Item 2: Acquisition or Disposition of Assets.

     On February 25, 2003, Open Text Inc. ("OTI"), a wholly-owned subsidiary of
Open Text Corporation ("Open Text"), acquired all of the issued and outstanding
shares of Corechange, Inc. ("Corechange") through the merger (the "Merger") of
OT Acquisition I Corp., a wholly-owned subsidiary of OTI ("Acquisition Sub"),
with and into Corechange, with Corechange as the surviving corporation. The
Merger was accomplished pursuant to the Agreement and Plan of Merger, dated as
of February 24, 2003, among OTI, Acquisition Sub, and Corechange (the "Merger
Agreement") and a related Certificate of Merger. As a result of the Merger,
Corechange became a wholly-owned subsidiary of OTI.

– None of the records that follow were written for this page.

-- ==== Sys2Proof/Proofs/Exceptions.lean ====
section
/-! PROOF. Exceptions (60_exceptions.md): every well-formed instruction completes, and who may issue an operation. -/

namespace Sys2Proof.Machine

variable {i : Instr} {s : State} {r : Record} {rest : List Input}

/-- Settles O7: SEND_DATA and PACK turn a refusal into a next state, and well-formedness excludes the two operands that
stop a meaning. -/
theorem wellFormedInstructionsComplete : Obligations.WellFormedInstructionsComplete := fun _ _ =>
  exec_next_of_wellFormed

/-- An instruction is refused only for its operand: FRAME_DATA of an ACK, or a wire frame without an encoding. -/
theorem exec_refused_cases {why : Refusal} (h : exec i s = .refused why) :
    (why = .ackTypedOperand ∧ ∃ m, i = .frameData m) ∨ (why = .noSuchFrame ∧ Safety.receivesBytes i = true) := by
  by_cases hrx : Safety.receivesBytes i = true
  · refine .inr ⟨?_, hrx⟩
    rcases exec_of_receivesBytes s.cfg hrx with ⟨chunk, hexec⟩ | hexec <;> rw [hexec s rfl] at h <;> cases h
    rfl
  · have hill : wellFormed s.cfg i ≠ true := fun hwf => by
      obtain ⟨t, ht⟩ := exec_next_of_wellFormed hwf
      rw [ht] at h
      cases h
    cases i
    case frameData m =>
      rw [frameDataStopsOnAnAckMessage s m (by simpa [wellFormed] using hill)] at h
      cases h
      exact .inl ⟨rfl, m, rfl⟩
    case wireFrameData => exact absurd rfl hrx
    case wireFrameAck => exact absurd rfl hrx
    all_goals exact absurd rfl hill

/-- No instruction stops with the name that the step keeps for operations of the wrong issuer. -/
theorem exec_ne_refused_stepOfRxBytes (i : Instr) (s : State) : exec i s ≠ .refused .stepOfRxBytes := fun h => by
  rcases exec_refused_cases h with ⟨hwhy, -⟩ | ⟨hwhy, -⟩ <;> cases hwhy

/-- The four operations that R199 and R150 keep from the environment. -/
theorem issuedFromOutside_eq_false_iff : issuedFromOutside i = false ↔
    (∃ q p, i = .frameAck q p) ∨ (∃ m, i = .frameData m) ∨ (∃ q, i = .ackseq q) ∨ ∃ op, i = .pendset op := by
  cases i <;> simp [issuedFromOutside]

theorem issuedInstr_of_not_issuedFromOutside {c : Config} (hdec : decode c r = .ok i)
    (hin : issuedFromOutside i = false) : issuedInstr c r = .error .stepOfRxBytes := by
  simp [issuedInstr, readRecord_of_decode hdec, hin]

/-- The step turns a record of the environment away exactly when its instruction is a step of RX_BYTES. -/
theorem step_eq_refused_stepOfRxBytes_iff (hin : s.inbox = .issue r :: rest) (hdec : decode s.cfg r = .ok i) :
    step s = .refused .stepOfRxBytes ↔ issuedFromOutside i = false := by
  cases hout : issuedFromOutside i with
  | false =>
    exact iff_of_true (step_of_issuedInstr_error hin (issuedInstr_of_not_issuedFromOutside hdec hout)) rfl
  | true =>
    have hstep := step_of_issuedInstr_ok hin (issuedInstr_eq_ok.2 ⟨readRecord_of_decode hdec, hout⟩)
    exact iff_of_false (hstep ▸ exec_ne_refused_stepOfRxBytes i _) (by decide)

/-- Settles O58: the step asks who may issue the instruction, and no instruction that runs stops with that name. -/
theorem stepsOfRxBytesAreNotIssuedFromOutside : Obligations.StepsOfRxBytesAreNotIssuedFromOutside :=
  fun _ _ _ _ hin hdec => (step_eq_refused_stepOfRxBytes_iff hin hdec).trans issuedFromOutside_eq_false_iff

end Sys2Proof.Machine
end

     OTI paid initial cash consideration in the Merger of $3.6 million. An
additional $650,000 in cash consideration will be retained initially by OTI (the
"Holdback Amount"). OTI may pay additional cash consideration in an amount which
is contingent on certain of Corechange's revenue over the next year (the
"Earnout Amount"). The Holdback Amount and the Earnout Amount may be used to
indemnify OTI against losses, if any, for breaches of the representations,
warranties and covenants of Corechange and will secure certain other
indemnification obligations of Corechange. The Holdback Amount and the Earnout
Amount both may be reduced based on the net assets of Corechange at the closing
of the Merger. At the earliest, the Holdback Amount and the Earnout Amount will
be paid on the date that is one year and 45 days after the closing of the
Merger.

     Holders of Series C Preferred Stock of Corechange will receive all of the
consideration in the Merger. The source of funds for the Merger was Open Text's
cash on hand.

     Open Text's press release announcing the completion of the acquisition is
attached hereto as Exhibit 99.1 and incorporated herein by reference.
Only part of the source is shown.